What is an MVP (minimum viable product) and how do you build it?


As the market seems to be exposed to change at an accelerating pace, it is getting more important for businesses to be able to adjust quickly. There is talk of a “Darwinian business climate” in which the businesses who are most adaptive to change survive, not the smartest or strongest. At the same time, the use of agile development processes and the building of MVPs is growing in popularity - specifically within tech, but also in other products, departments, organisations and even life situations. For example, in my role as an IT consultant and freelancer, I implemented the agile way of working in an editorial department consisting of journalists. Me, myself, have not experienced better approaches to excel in this new business climate than this - especially compared to the traditional methods and the so-called waterfall approach. I am a huge fan and promotor of agile product development in general and formulating and building MVPs in particular. Therefore, in this blog article, I aim to explain the philosophy behind MVPs and how to work with it practically.

The philosophy which lead up to the MVP is based on the four cornerstones in agile software development, which are:

  • Individuals and interactions over processes and tools
  • Working software over comprehensive documentation
  • Customer collaboration over contract negotiation
  • Responding to change over following a plan

Read more about agile software development and the Agile manifesto in the above link.

What is an MVP?


The goal of an MVP is to get proof of concept and feedback from real users of your product as early as possible. The great thing about this approach is that, by doing so, you minimize both time and cost. Furthermore, what I love about MVPs is that you get to be creative. The MVP does not need to be a fully functional product. It could mimic a product, but with real customers. What is important is the real customers. An MVP is basically the simplest version of your product that produces real value to the users.

One example of such an MVP I read about is someone who wanted to start a shoe store. However, to get proof of concept and feedback early, he built a basic website, photographed a pair of shoes in a physical store and put them up on his site. When he received an order, he simply purchased the shoes in the store and sent them himself to the customer. He lost money on every sale he made, but he realized that the concept worked. This example is Nick Swinmurn who built Zappos, which was later acquired by Amazon for USD 1.2 billion.

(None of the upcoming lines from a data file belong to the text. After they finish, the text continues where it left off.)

/-- R180: from CLOCK = c in DECODE the next decision comes with the (K − c)-th frame and not before: K frames
after the entry, K − e after a decision with error e. -/
def Obligations.DecisionWindowLength : Prop :=
  ∀ (is : List Instr) (s : State), DemInv s.dem → s.dem.state = .decode →
    (∀ i ∈ is, (frameClassOf i s).isSome = true) →
    is.length = s.dem.ksym.toNat - s.dem.clock.toNat →
    decisions is.dropLast s = 0 ∧ decisions is s = 1

/-- R181: the error of a decision, which the clock is left at, is the minority count of the window: at most half
its votes, which are at most K, and below K, so the next window has at least ceil(K / 2) frames. For
K = 1 it is 0, and the next frame is a decision again. -/
def Obligations.DecisionErrorBound : Prop :=
  ∀ (i : Instr) (c : ToneClass) (s : State), DemInv s.dem → frameClassOf i s = some c →
    decidesNow i s = true →
    let spaces := s.dem.spaces.toNat + (if c = .space then 1 else 0)
    let marks := s.dem.marks.toNat + (if c = .mark then 1 else 0)
    let votes := spaces + marks
    let k := s.dem.ksym.toNat
    ∃ t, exec i s = .next t ∧ t.dem.clock.toNat = min spaces marks ∧
      2 * t.dem.clock.toNat ≤ votes ∧ votes ≤ k ∧
      t.dem.clock.toNat ≤ k / 2 ∧ t.dem.clock.toNat < k ∧ (k + 1) / 2 ≤ k - t.dem.clock.toNat ∧
      (k = 1 → t.dem.clock.toNat = 0 ∧ ∀ j, (frameClassOf j t).isSome = true → decidesNow j t = true)

/-! ## The whole machine -/

/-- R44: the invariants between commands are kept by every step, from every state that has them. -/
def Obligations.InvariantsKeptByStep : Prop :=
  ∀ s t : State, Inv s → step s = .next t → Inv t

/-- R44, R41: the state after power-on has every invariant. -/
def Obligations.InvariantsHoldAtReset : Prop :=
  Inv State.reset ∧ FaultRegsInv State.reset ∧ ModCfgInv State.reset.mod ∧ DemCfgInv State.reset.dem

/-- R27 to R29, R33 to R35: CAUSE and FCMD are 0 outside ERROR; while a stream lasts the effective registers agree
with the raw configuration, and in IDLE they are 0. Every step keeps each of these. -/
def Obligations.UnitRegistersStayConsistent : Prop :=
  ∀ s t : State, step s = .next t →
    (FaultRegsInv s → FaultRegsInv t) ∧ (ModCfgInv s.mod → ModCfgInv t.mod) ∧
    (DemCfgInv s.dem → DemCfgInv t.dem)

/-- R183, R186: under the invariants BITPOS is at most 7 before and after every step, so no step raises
E_BITPOS_OVF. -/
def Obligations.BitposOverflowUnreachable : Prop :=
  ∀ s t : State, DemInv s.dem → step s = .next t →
    s.dem.bitpos.toNat ≤ 7 ∧ t.dem.bitpos.toNat ≤ 7 ∧
    (t.dem.cause = .bitposOvf → s.dem.cause = .bitposOvf)

/-- R203, R204: a command that takes a unit to ERROR changes nothing but that unit's STATE, CAUSE and FCMD,
and FCMD is its own header. The premise is R44 item 5. -/
def Obligations.FaultsArePrecise : Prop :=
  ∀ (i : Instr) (s t : State), s.dem.bitpos.toNat ≤ 7 → exec i s = .next t →
    (s.mod.state ≠ .error → t.mod.state = .error →
      t = { s with mod := { s.mod with state := .error, cause := t.mod.cause, fcmd := encodeHeader i } }) ∧
    (s.dem.state ≠ .error → t.dem.state = .error →
      t = { s with dem := { s.dem with state := .error, cause := t.dem.cause, fcmd := encodeHeader i } })

/-- R207, R23: ILL is sticky. Only GRST clears it, and only an illegal header of UNIT 0 or UNIT 3..15 sets
it. -/
def Obligations.IllegalFlagIsSticky : Prop :=
  ∀ (s t : State) (h : Word) (ws : List Word), s.cmdIn = h :: ws → hdrLen h ≤ ws.length →
    step s = .next t →
    (s.ill = true → t.ill = false → h = 0x01000000) ∧
    (s.ill = false → t.ill = true →
      legal h = false ∧ ((hdrUnit h).toNat = 0 ∨ 3 ≤ (hdrUnit h).toNat))

/-- R40, R145: commands only append to the queues: FRAMEs of exactly spf samples and a TAIL of 1 to spf − 1
to MOD_OUT, at most one byte to DEM_OUT. -/
def Obligations.QueuesOnlyGrow : Prop :=
  ∀ s t : State, Inv s → step s = .next t →
    (∃ items, t.modOut = s.modOut ++ items ∧
      ∀ item ∈ items, (∃ xs, item = .frame xs ∧ xs.length = s.mod.spfEff.toNat) ∨
        (∃ xs, item = .tail xs ∧ 1 ≤ xs.length ∧ xs.length < s.mod.spfEff.toNat)) ∧
    ∃ bytes, t.demOut = s.demOut ++ bytes ∧ bytes.length ≤ 1

/-- R72: a command that does not touch a unit leaves its registers and its queue alone, and only GRST
changes ILL. -/
def Obligations.CommandsTouchOneUnit : Prop :=
  ∀ (i : Instr) (s t : State), exec i s = .next t →
    (touches .mod i = false → t.mod = s.mod ∧ t.modOut = s.modOut) ∧
    (touches .dem i = false → t.dem = s.dem ∧ t.demOut = s.demOut) ∧
    (i ≠ .grst → t.ill = s.ill) ∧ t.cmdIn = s.cmdIn

/-- R239, R141, R72: what a run of commands leaves in a unit and its queue depends only on the commands
that touch the unit, and only on that unit's own state and queue at the start. -/
def Obligations.UnitSeesOnlyItsCommands : Prop :=
  ∀ (is : List Instr) (s s' t : State), RunsTo is s t →
    (s'.mod = s.mod → s'.modOut = s.modOut →
      ∃ u, RunsTo (is.filter (touches .mod)) s' u ∧ u.mod = t.mod ∧ u.modOut = t.modOut) ∧
    (s'.dem = s.dem → s'.demOut = s.demOut →
      ∃ u, RunsTo (is.filter (touches .dem)) s' u ∧ u.dem = t.dem ∧ u.demOut = t.demOut)

/-! ## Round trip -/

/-- R189 to R192, R196: at P = K ≥ 3 frames a symbol, ideally classified frames of a stream whose first byte
is odd and that holds a 0 bit decode to exactly its bytes, and DEM ends in DONE. -/
def Obligations.AlignedClassesDecodeExactly : Prop :=
  ∀ (p : Nat) (b : Byte) (bs : List Byte) (s : State), DemFresh s.dem → s.dem.ksym.toNat = p → 3 ≤ p →
    b.getLsbD 0 = true → false ∈ (b :: bs).flatMap byteBits →
    ∃ t, RunsTo (clsFrames p (streamBits (b :: bs)) ++ [.dEnd]) s t ∧ t.dem.state = .done ∧
      t.demOut = s.demOut ++ b :: bs

/-- R189, R194: with an even first byte, frames 0 to 2P − 1 leave DEM in PREAMBLE_MARK, frame 2P raises
E_PREAMBLE, and DEM stays as it is then to the end of the stream: no byte is ever emitted. -/
def Obligations.EvenFirstByteFaults : Prop :=
  ∀ (p : Nat) (b : Byte) (bs : List Byte) (s : State), DemFresh s.dem → s.dem.ksym.toNat = p →
    b.getLsbD 0 = false →
    let frames := clsFrames p (streamBits (b :: bs))
    ∃ t u v, RunsTo (frames.take (2 * p)) s t ∧ t.dem.state = .preambleMark ∧
      RunsTo (frames.take (2 * p + 1)) s u ∧ u.dem.state = .error ∧ u.dem.cause = .preamble ∧
      u.dem.fcmd = 0x25010000 ∧ u.demOut = s.demOut ∧
      RunsTo frames s v ∧ v.dem = u.dem ∧ v.demOut = s.demOut

/-- R192, R194: a stream of bytes 0xFF never realigns: its last byte is not emitted, the others are. -/
def Obligations.AllOnesStreamLosesLastByte : Prop :=
  ∀ (p m : Nat) (s : State), DemFresh s.dem → s.dem.ksym.toNat = p →
    ∃ t, RunsTo (clsFrames p (streamBits (List.replicate (m + 1) 0xFF)) ++ [.dEnd]) s t ∧
      t.dem.state = .done ∧ t.demOut = s.demOut ++ List.replicate m 0xFF ∧
      t.dem.bitpos.toNat = 7

/-- R193, R196: at P = 1 or P = 2 no stream decodes to its bytes. -/
def Obligations.TwoFramesPerSymbolFail : Prop :=
  ∀ (p : Nat) (bs : List Byte) (s t : State), DemFresh s.dem → s.dem.ksym.toNat = p → p ≤ 2 → bs ≠ [] →
    RunsTo (clsFrames p (streamBits bs) ++ [.dEnd]) s t → t.demOut ≠ s.demOut ++ bs

/-- R187, R195, R196: the aligned loop-back under an ideal detector. What MOD emits for a stream whose first
byte is odd and that holds a 0 bit, fed frame by frame to DEM by D.FRAME, comes out as the same
bytes, with P ≥ 3 frames to a symbol. -/
def Obligations.LoopbackRoundTrip : Prop :=
  ∀ (detect : Detector) (p : Nat) (b : Byte) (bs : List Byte) (s : State),
    ModFresh s.mod → DemFresh s.dem → s.dem.srEff = s.mod.srEff → s.dem.spfEff = s.mod.spfEff →
    s.dem.cfg.space = s.mod.cfg.space → s.dem.cfg.mark = s.mod.cfg.mark →
    s.mod.nsym.toNat = p * s.mod.spfEff.toNat → s.dem.ksym.toNat = p → 3 ≤ p →
    IdealDetector detect s.mod → b.getLsbD 0 = true → false ∈ (b :: bs).flatMap byteBits →
    ∃ (t : State) (frames : List (List Sample)),
      RunsTo ((b :: bs).map .mByte ++ [.mEnd]) s t ∧ t.modOut = s.modOut ++ frames.map .frame ∧
      ∃ v, exec .dEnd (feedFrames detect frames t) = .next v ∧ v.dem.state = .done ∧
        v.demOut = s.demOut ++ b :: bs
end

Another example, from my own experience, is that I worked with savings accounts at a Swedish bank. I came up with the hypothesis that a niched savings account for your savings buffer could increase our current customers’ engagement while also attracting new ones. Instead of releasing a whole new savings product and investing hundreds of thousands of SEK in development, we built a small buffer calculator in the official website in which the customer needed to put in some data themselves. If this was popular, the idea was to build a nisched buffer savings account with these calculations and more advanced features integrated in the logged-in mode, without manual data input. We released an MVP, which took approximately two days to build, but I finished my assignment before we could truly evaluate this idea. It would take some time to get proof of concept for this MVP since the marketing strategy was to get customers organically via SEO and Google had not indexed the site. I hope that my predecessor picked it up where I left it. Either way, you can check it out here: The SBAB buffer calculator

“If you are not embarrassed by your first product, you launched too late.” Reid Hoffman


Anna Leijon MVP holding Téamo box

Here I am posting boxes to our customers from my tea brand, Téamo. We started out with an MVP and have worked with continuous development of our product in our free time. Check it out here: Téamo.se


The point is to release quickly and if you are going to fail, also to fail quickly, or pivot in another direction. Regardless, you want that realization as early as possible and to kill your darlings before they become a burden. I would say that working with MVPs mimics the scientific method in which you try to prove or reject a hypothesis in order to come closer to the truth. The more data you collect, the more you can refine your understanding. To reject a hypothesis, or to “fail”, is extremely important and valuable. I believe that to dare to try something out and learn from previous tries is the approach with the highest ultimate success rate. I try to work systematically with this approach both in my work and personal life. I can also state from experience that when I look for someone to hire, already in the advert I state that having had personal projects or side-businesses is very meritorious, regardless of the results from those projects. As an example, check out this job advertisement that I have written: Job advertisement - Developer to startup


How to not build an MVP
Image source: https://www.netsolutions.com/insights/how-to-build-an-mvp-minimum-viable-product-a-step-by-step-guide/



How do you build an MVP?


The Agile manifesto and agile product development is a philosophy or even a religion to some people. So, how do you go from a philosophy and turn that into action? Here I have outlined the concrete steps towards the realization of an MVP, complete with examples and tools.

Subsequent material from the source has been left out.